Composite materials such as carbon fiber-reinforced plastics (CFRP) are excellent for lightweight construction and are used, among other things, in automotive and aircraft construction. In order to simplify the machining of CFRP and sandwich materials, scientists from LZH, together with Invent and KMS Technology Center, have developed an innovative process with associated system setup.

Small diameters

In this process, a laser beam is split into partial beams by specially designed diffractive optical elements, so that it hits multiple locations on the material and generates multiple bores simultaneously. Ideally, says the LZH team, “this can be done with up to 25 partial beams, reducing the drilling time to only a 25th of the original time, resulting in less than a tenth of a second per bore – a value that cannot be achieved with conventional methods even for larger bores.”
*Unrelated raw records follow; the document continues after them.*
-- ==== Sys2Proof/Machine/Handover.lean ====
section
/-! DEFINITION. Handover: the MOVE and the context exchange, the connection-following accesses MOVE_IN and RETURN, the area read,
success, return and abandonment (R10, R106 to R118). -/

namespace Sys2Proof.Machine

open Sys2Proof

/-- The access of a handover in flight. -/
def Handover.access : Handover → Option Access
  | .none => Option.none
  | .moving a => some a
  | .returning a => some a

/-- The handover with its access replaced. -/
def Handover.withAccess : Handover → Access → Handover
  | .none, _ => .none
  | .moving _, a => .moving a
  | .returning _, a => .returning a

/-- The burst purpose of the access (R7). -/
def Handover.burst : Handover → AccessPurpose
  | .returning _ => .returning
  | _ => .moveIn

/-! ## The connection-following access (R10, R110) -/

/-- The access's list of open frames changed. -/
def State.modAccess (s : State) (f : Access → Access) : State :=
  match s.ctx.handover.access with
  | some a => s.modCtx fun u => { u with handover := u.handover.withAccess (f a) }
  | none => s

/-- A window of the access inserted, when the access has one there. -/
def State.insertAccess (s : State) (c : Context) (wanted : Bool) (p : WinPurpose) (start : Slot) (b : Option TxBlock) :
    Option WinId × State :=
  if wanted then
    let (id, s) := s.insert
      { owner := .sub c.sub, reporter := .context, purpose := p, channel := c.cell.channel, start := start, len := 1,
        slack := none, block := b }
    (some id, s)
  else (none, s)

/-- R110: the windows of access frame n are inserted: GRANT_RX from frame 2 to D + 1, ACCESS_TX from frame 1 to D. -/
def State.planAccess (s : State) (n : Nat) : State :=
  match s.ctx.active, s.ctx.handover.access with
  | some c, some a =>
    if a.deadline + 1 < n then s
    else
      let base := slotAdd a.base (10 * (n - 1))
      let (r, s) := s.insertAccess c (decide (2 ≤ n)) .grantRx (slotAdd base c.rx) none
      let (t, s) := s.insertAccess c (decide (n ≤ a.deadline)) .accessTx (slotAdd base c.tx)
        (some (.burst s.ctx.handover.burst a.reference))
      s.modAccess fun a => { a with frames := a.frames ++ [{ number := n, tx := t, rx := r }] }
  | _, _ => s

/-- R110: an access begins with the windows of frames 1 and 2. -/
def State.beginAccess (s : State) : State := (s.planAccess 1).planAccess 2

/-- The access windows are withdrawn (R111, R114, R115). -/
def State.withdrawAccess (s : State) (x : Sub) : State :=
  s.withdrawAll fun w => w.ofContext x && decide (w.purpose = .accessTx ∨ w.purpose = .grantRx)

/-! ## The area read (R113) -/

/-- R113: an area read is planned at a slot. -/
def State.insertAreaRead (s : State) (c : Context) (start : Slot) : State :=
  let (id, s) := s.insert
    { owner := .sub c.sub, reporter := .context, purpose := .beaconRx, channel := c.cell.channel, start := start, len := 2,
      slack := none, block := none }
  s.modCtx fun u => { u with areaRead := some id }

/-- R113: the area read is planned while the ACTIVE record's area is not confirmed. -/
def State.planAreaRead (s : State) : State :=
  match s.ctx.active with
  | some c =>
    match c.f0 with
    | some f => if c.areaConfirmed then s else s.insertAreaRead c (nextCycle { s0 := c.s0, f0 := f } s.now).2
    | none => s
  | none => s

/-- R113: the area read is planned again in frame 0 of the cycle after the one it stood in, by the ACTIVE record's anchor. -/
def State.readAreaAgain (s : State) (start : Slot) : State :=
  match s.ctx.active with
  | some c =>
    match c.f0 with
    | some f => s.insertAreaRead c (cycleAfter { s0 := c.s0, f0 := f } s.now start).2
    | none => s
  | none => s

/-- R104, R2: a decoded block refreshes the ACTIVE context's anchor; its frame began at a slot. -/
def State.setAnchor (s : State) (start : Slot) (f : FrameNo) : State :=
  s.modCtx fun u => { u with active := u.active.map fun (c : Context) => { c with s0 := start, f0 := some f } }

/-- R113: the area read ended. A decoded block that is no BEACON is no read, and replaces the anchor (R2; DEDUCED, log 69). -/
def State.areaReadEnded (s : State) (x : Sub) (w : Window) (e : Ended) : State :=
  if s.ctx.areaRead ≠ some w.id then s
  else
    match s.ctx.active with
    | none => s
    | some c =>
      match e with
      | .done (.block (.beacon b) _) =>
        if b.code = c.cell.code then
          let s := s.modCtx fun u =>
            { u with
              areaRead := none
              active := some { c with area := b.area, areaConfirmed := true, s0 := w.start, f0 := some b.frame } }
          let s := s.modSub x fun r => { r with areaChanged := r.areaChanged || r.outside b.area }
          match (s.sub x).camped with
          | some k =>
            if k.area = b.area then s
            else (s.modSub x fun r => { r with camped := some { k with area := b.area } }).postSub x SubFlag.cell
          | none => s
        else s.readAreaAgain w.start
      | .done (.block b _) => (s.setAnchor w.start (blockFrame b)).readAreaAgain w.start
      | _ => s.readAreaAgain w.start

/-! ## The exchange (R106 to R108) -/

/-- R106: every value of a MOVE lies in its range. -/
def moveInRange (channel code rx tx offset deadline : Nat) : Bool :=
  decide (channel ≤ 2047 ∧ code ≤ 4095 ∧ offset ≤ 9 ∧ 1 ≤ deadline ∧ deadline ≤ 64) && offsetsInRange rx tx

/-- R108: the timers of texts are held for the handover (R139, R143). -/
def State.holdText (s : State) (x : Sub) : State :=
  (s.modOut (fun e => decide (e.sub = x)) fun e => { e with wait := e.wait.hold s.now }).modText x fun t =>
    { t with idle := t.idle.hold s.now }

/-- The timers of texts run on. -/
def State.resumeText (s : State) (x : Sub) : State :=
  (s.modOut (fun e => decide (e.sub = x)) fun e => { e with wait := e.wait.resume s.now }).modText x fun t =>
    { t with idle := t.idle.resume s.now }

/-- R108 step 5: the moving flag is set on the CONNECTED call, without a change flag. -/
def State.setMoving (s : State) (x : Sub) : State :=
  callIds.foldl (fun s i =>
    if (s.call i).sub = some x ∧ (s.call i).state = .connected then
      (s.modCall i fun r => { r with moving := true }).postCall i 0
    else s) s

/-- R111, R115: the moving flags are cleared, with a change flag. -/
def State.clearMoving (s : State) (x : Sub) (flag : BitVec 16) : State :=
  callIds.foldl (fun s i =>
    if (s.call i).sub = some x ∧ (s.call i).moving = true then
      (s.modCall i fun r => { r with moving := false }).postCall i flag
    else s) s

/-- R107, R108: a MOVE in range begins the handover. A message that an ORDERED window of the old context carries counts as unsent
from then on (R105; DEDUCED, log 88). -/
def State.beginMove (s : State) (x : Sub) (c : Context) (cell : CellId) (rx tx offset deadline : Nat) : State :=
  let base := (nextFrame { s0 := c.s0, f0 := 0 } s.now 1 offset 1 0).2
  let target : Context :=
    { sub := c.sub, cell := cell, area := c.area, areaConfirmed := false, s0 := base, f0 := none, rx := rx, tx := tx,
      purposes := c.purposes, counter := none, role := .active }
  let (n, s) := s.draw
  let a : Access := { reference := Config.reference n, deadline := deadline, base := base, frames := [] }
  -- step 1
  let s := s.withdrawAll fun w => w.ofContext x
  let s := s.modCtx fun u =>
    { u with
      active := some target
      spare := some { c with role := .fallback }
      handover := .moving a
      frames := []
      carrying := []
      areaRead := none
      -- step 3
      release := u.release.hold s.now }
  -- step 2
  let s := s.setMode x .paused
  -- steps 4 and 5
  let s := if s.voiceCall then s.modVoice Voice.enterHold else s
  let s := s.setMoving x
  -- steps 6 and 7
  (s.holdText x).beginAccess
With this process, the scientists were able to create bores with diameters ranging from only 1.2 mm to 0.25 mm. This makes them smaller than bores that can currently be implemented with conventional mechanical methods in sandwich and CFRP materials. The use of optomechanics manufactured by KMS Technology Center also enables high flexibility in bore diameter and pattern without the need for tool changes.

Construction applications

Micro-drilling with lasers is also interesting for the aviation sector. To reduce aircraft noise emissions, sound-absorbing cladding elements are used to line engines, for example. Such components are often made of CFRP or CFRP sandwich materials and then provided with many small bores over a large area.

Micro-drilling with lasers is suitable for acoustic drilling because it is contactless and therefore force- and wear-free. This eliminates high costs due to tool wear and quality problems due to dull drills. In acoustic tests, project partner Invent evaluated the sound damping properties of the laser-drilled sandwich panels as “very good”.
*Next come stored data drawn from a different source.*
-- ==== Sys2Proof/Safety.lean ====
section
/-! DEFINITION. The terms in which claims are made: a request that can be dispatched and the state that its answer leaves, the
legal states of the blocks, the commands that may change one, and the states that an action shared by several commands leaves. -/

namespace Sys2Proof.Machine

open Sys2Proof

/-! ## Dispatch (R180) -/

/-- A request of an owner can be dispatched: it is the oldest of the inbox, a reply position is free, no reset is on its way,
and the phase is OPERATING. -/
def State.accepts (s : State) (tag : Byte) (r : Request) : Prop :=
  s.mayDispatch = true ∧ s.power.operating = true ∧ s.link.inbox.head? = some { tag := tag, request := r }

/-- No report is left over from an earlier command. -/
def State.quiet (s : State) : Prop := s.reports = []

/-- The state with the oldest request gone from the inbox and one reply more in the queue, stamped now. -/
def State.replied (s : State) (tag code : Byte) (st : Status) (res : Result) : State :=
  { s with
    link := { s.link with
      inbox := s.link.inbox.drop 1
      filled := s.link.filled ++ [{ tag := tag, code := code, status := st, stamp := s.now, result := res, sent := 0 }] } }

/-- The state with the oldest request gone from the inbox, its position reserved until its owner answers. -/
def State.reservedFor (s : State) (tag code : Byte) : State :=
  { s with
    link := { s.link with
      inbox := s.link.inbox.drop 1
      reserved := s.link.reserved ++ [{ ticket := s.link.ticket, tag := tag, code := code }] } }

/-! ## Legal states -/

/-- R167 to R172: DOZE and DORMANT are entered only by a part that has started and is not in reset; DORMANT is pending only in
RUN; a wake time is held only in DOZE; before READY doze is not permitted and DORMANT is not pending. -/
def Power.legal (p : Power) : Prop :=
  (p.state ≠ .run → p.operating = true ∧ p.held = false ∧ p.pending = false) ∧
    (p.wake ≠ none → p.state = .doze) ∧
    (p.operating = false → p.doze = false ∧ p.pending = false)

/-- R178 to R180: the inbox holds at most 4 requests, at most 8 reply positions are not free, and the octets of a frame being
received neither complete it nor break its bounds. R183, law: the notice outbox never holds two entries of one kind and key. -/
def Link.legal (l : Link) : Prop :=
  l.inbox.length ≤ inboxRoom ∧ l.used ≤ replyPositions ∧
    (match l.receiver with
    | .inFrame octets => judge octets = .more
    | .hunting => True
    | .awaiting => True) ∧
    (l.outbox.map fun n => n.snapshot.key).Nodup

/-- No two windows of a calendar conflict (R46). -/
def conflictFree (ws : List Window) : Prop := ws.Pairwise fun a b => conflict a b = false

/-- R47 to R49: no two windows of the calendar conflict, and it holds at most 32. -/
def Calendar.legal (c : Calendar) : Prop := conflictFree c.windows ∧ c.windows.length ≤ calendarRoom

/-- R60: at most 24 entries, each with an index of its own below 24, and no two of one channel and cell code. R62, R112: a
subscription has at most one serving entry. -/
def Meas.legal (m : Meas) : Prop :=
  m.entries.length ≤ tableRoom ∧ (m.entries.map Entry.index).Nodup ∧ (m.entries.map Entry.cell).Nodup ∧
    (∀ e ∈ m.entries, e.index < tableRoom) ∧
    ∀ x, ∀ e ∈ m.entries, ∀ f ∈ m.entries, e.serving.get x = true → f.serving.get x = true → e.index = f.index

/-- R122: each voice ring holds at most 16 blocks. -/
def Voice.legal (v : Voice) : Prop := v.down.length ≤ ringRoom ∧ v.up.length ≤ ringRoom

/-- R134, R135: at most 8 outbox entries, no two of one subscription and reference. R144: at most 4 reassembly entries, no two of
one subscription, sender and reference, and at most 4 recent records. R145, R147: the parts of a reassembly entry stand in index
order, and it holds each index once. -/
def Text.legal (t : Text) : Prop :=
  t.outbox.length ≤ outEntries ∧ (t.outbox.map fun e => (e.sub, e.reference)).Nodup ∧
    t.table.length ≤ tableEntries ∧ (t.table.map fun e => (e.sub, e.sender, e.reference)).Nodup ∧
    t.recent.length ≤ tableEntries ∧ ∀ e ∈ t.table, (e.parts.map Prod.fst).Pairwise (· < ·)

/-- R152, R151: the index gives each of the 8 slots of each of the 16 blocks one state, and the memory holds these slots. -/
def Store.legal (st : Store) : Prop :=
  st.index.length = 16 ∧ (∀ row ∈ st.index, row.length = 8) ∧
    st.flash.blocks.length = 16 ∧ ∀ b ∈ st.flash.blocks, b.cells.length = 8

/-- R34, law: a subscription is ENGAGED exactly while it holds the dedicated radio, and the queue holds one request of each
subscription at most. R36: a running connection is the one of the subscription that is ENGAGED. -/
def State.engagedLegal (s : State) : Prop :=
  (∀ x, (s.sub x).state = .engaged ↔ ∃ e, s.engaged = some e ∧ e.sub = x) ∧
    (s.engQueue.map EngRequest.sub).Nodup ∧
    ∀ c, s.ctx.active = some c → s.engaged = some { sub := c.sub, stage := .connected }

/-- R90, law: a CONNECTED record belongs to the running connection, and is the call of that connection. -/
def State.callsLegal (s : State) : Prop :=
  ∀ i, (s.call i).state = .connected → ∃ x, (s.call i).sub = some x ∧ (s.connection x).isSome = true ∧ s.callOf x = some i

/-- R105: the uplink queue holds at most 4 messages. R109, law: the FALLBACK record exists only while MOVING, beside an ACTIVE
record of the same subscription whose counter is absent; no DED window of a frame runs in a handover. -/
def CtxUnit.legal (c : CtxUnit) : Prop :=
  c.queue.length ≤ queueRoom ∧
    (∀ old, c.spare = some old →
      (∃ a, c.handover = .moving a) ∧ ∃ new, c.active = some new ∧ new.sub = old.sub ∧ new.counter = none) ∧
    (c.handover ≠ .none → c.frames = [])

/-- R66: the mode is DEDICATED or PAUSED only for the subscription of the running connection, and PAUSED exactly while a handover of
it is in flight; without a round to run, in NONE and PAUSED, there is none. -/
def State.modesLegal (s : State) : Prop :=
  ∀ x, ((s.measOf x).mode = .dedicated → (s.connection x).isSome = true ∧ s.ctx.handover = .none) ∧
    ((s.measOf x).mode = .paused ↔ (s.connection x).isSome = true ∧ s.ctx.handover ≠ .none) ∧
    ((s.measOf x).mode = .none ∨ (s.measOf x).mode = .paused → (s.measOf x).rounds = [])

/-- Every block stands in a legal state. -/
def State.legal (s : State) : Prop :=
  s.power.legal ∧ s.link.legal ∧ s.cal.legal ∧ s.meas.legal ∧ s.voice.legal ∧ s.text.legal ∧ s.store.legal ∧
    s.ctx.legal ∧ s.engagedLegal ∧ s.callsLegal ∧ s.modesLegal

/-! ## What the store's examinations may change (R161, R166) -/

/-- The reclaim in progress has a message to move and no slot to move it to, and none of its steps stands: the store abandons
it when it examines what it has (R162). -/
def Store.stuck (st : Store) : Prop :=
  ∃ b, st.reclaim = some b ∧ st.stepping = false ∧ st.toMove b ≠ [] ∧ st.usableCount = 0

/-- The state t is the state s but for the examinations the store makes after a change, when its reclaim is not stuck: whether
it has room (SPACE), a reclaim begun when none was in progress, one step of a reclaim that joins the queue when none stood
(log 81), and the STORE notice that tells of them. -/
def State.examined (s t : State) : Prop :=
  t = { s with
    store := { s.store with roomy := t.store.roomy, reclaim := t.store.reclaim, queue := t.store.queue }
    link := { s.link with outbox := t.link.outbox } } ∧
  (s.store.reclaim ≠ none → t.store.reclaim = s.store.reclaim) ∧
  (t.store.queue = s.store.queue ∨
    (s.store.stepping = false ∧ ∃ o, o.isStep = true ∧ t.store.queue = s.store.queue ++ [o])) ∧
  ∀ n : Notice, n.snapshot.key ≠ (NoticeKind.store, 0) → (n ∈ t.link.outbox ↔ n ∈ s.link.outbox)

/-- R157, R166: the state in which the running program or mark o of a slot has failed: the slot is RETIRED, what o left in the
memory is the next free value (log 3), and a STORE notice tells of it with FAULT. -/
def State.failedAt (s : State) (o : StoreOp) (p : SlotId) : State :=
  let t : State := { s with
    draws := s.draws + 1
    store := { ((s.store.leave o (Config.leftover s.draws).val false).setState p .retired) with running := none } }
  { t with link := { t.link with outbox := postIn t.storeSnapshot 4 t.link.outbox } }

/-- R180: the state in which a reserved position has been filled with an answer that carries no result. -/
def State.filledBy (s : State) (before : List Reserved) (r : Reserved) (after : List Reserved) (st : Status) : State :=
  { s with
    link := { s.link with
      reserved := before ++ after
      filled := s.link.filled ++
        [{ tag := r.tag, code := r.code, status := st, stamp := s.now, result := .none, sent := 0 }] } }

/-! ## Purposes (R16, R95) -/

/-- R16: the state in which a purpose has left a running connection. With none remaining, DONE is queued, unless it has been sent or
is queued already. -/
def State.leftBy (s : State) (c : Context) (p : Purpose) : State :=
  let rest := c.purposes.filter fun q => decide (q ≠ p)
  let t : State := { s with ctx := { s.ctx with active := some { c with purposes := rest } } }
  if rest = [] ∧ s.ctx.doneSent = false ∧ ∀ q ∈ s.ctx.queue ++ s.ctx.waiting, q.msg ≠ .done then t.offer .done else t

/-- R137, R139: the state in which a READY outbox entry has become SENDING and its first part has been offered. -/
def State.sendingNow (s : State) (e : OutEntry) : State :=
  { s with
    text := { s.text with outbox := s.text.outbox.map fun f =>
      if f.sub = e.sub ∧ f.reference = e.reference then { e with state := .sending, part := some 1, sends := 1 } else f }
    ctx := { (s.offer (.textPart e.reference.toNat 1 (e.count.getD 0) e.destination (e.parts.head?.getD []))).ctx with
      textBegun := true } }

/-- R82, R102: the state in which a call record has been changed and a CALL notice posted. -/
def State.callTold (s : State) (i : CallId) (r : CallRec) (flags : BitVec 16) : State :=
  let t : State := { s with calls := (s.setCall i r).calls }
  { t with link := { t.link with outbox := postIn (t.callSnapshot i) flags t.link.outbox } }

/-- R82, R91: the state in which a call record is FREE with a cause, the voice port stopped when it was CONNECTED, and its CALL
purpose has left what holds it. -/
def State.callFreed (s : State) (x : Sub) (i : CallId) (c : CallCause) : State :=
  let r := s.call i
  (({ s with voice := if r.state = .connected then s.voice.stop else s.voice } : State).callTold i
    { r with state := .free, cause := some c, moving := false, ringWaits := false, timer := none } 1).callGone x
The project "Micro-drilling of Sandwich Materials: Development of a Laser Process" (miBoS) is funded by the German Federal Ministry of Economics and Climate Protection.

As an independent, non-profit research institute, LZH stands for innovative research, development, and consulting. Supported by the Lower Saxony Ministry of Economics, Transport, Construction and Digitalization, the LZH is dedicated to selflessly promoting applied research in the field of photonics and laser technology. Founded in 1986, it now employs almost 200 employees.